Bulgarian cosmetics company

Cocosolis is a Bulgarian cosmetics company that develops skin and hair care products formulated with natural and organic ingredients. Headquartered in Sofia, Bulgaria, the company distributes its products internationally and has reported sales in nearly 30 countries.

== History ==
Cocosolis was founded in 2016, by Plamen Stefanov and Betty Bencheva. Prior to establishing a cosmetics brand, the founders were involved in organic agriculture, cultivating fruits and vegetables, and developing food products such as kale chips and nutritional supplements.

The concept of Cocosolis emerged in January 2016 when Bencheva proposed creating a cosmetics brand that combined natural ingredients with cosmetic formulations. Following this, the founders shifted their operations from food production to cosmetics.

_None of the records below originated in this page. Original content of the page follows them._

-- ==== Sys2Proof/Word.lean ====
section
/-!
DEFINITION. The word types of the MM128 core (spec/00_scope.md R8, R10, R12, R13).
Every value in this hardware is unsigned.
-/

namespace Sys2Proof

/-- A byte, 8 bits (R12). -/
abbrev Byte := BitVec 8

/-- A 32-bit word: a block word, a register of the window, a command word, a byte address (R9). -/
abbrev Word := BitVec 32

/-- A 64-bit word: a mixer output or accumulator word (R9). -/
abbrev DWord := BitVec 64

/-- Eight words, indexed from 0: a block, a mixer output or an accumulator state (R8, R12). -/
@[ext]
structure Lanes (α : Type) where
  w0 : α
  w1 : α
  w2 : α
  w3 : α
  w4 : α
  w5 : α
  w6 : α
  w7 : α
  deriving DecidableEq, Repr

/-- The array of 8 copies of `v` (R12). -/
def Lanes.fill {α : Type} (v : α) : Lanes α := ⟨v, v, v, v, v, v, v, v⟩

end Sys2Proof
end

The company's initial portfolio consisted of four tanning, body, and hair oils formulated using organic, cold pressed oils and packaged in recyclable materials. From its inception, Cocosolis adopted a direct-to-consumer (D2C) e-commerce model, primarily targeting international markets. According to founders, approximately 90% of its revenue is generated from exports in France, Romania, Greece, Spain, and Portugal serving as its primary markets.

== Products ==
The products range include organic sun and tanning products, facial skincare, body care, and hair care products.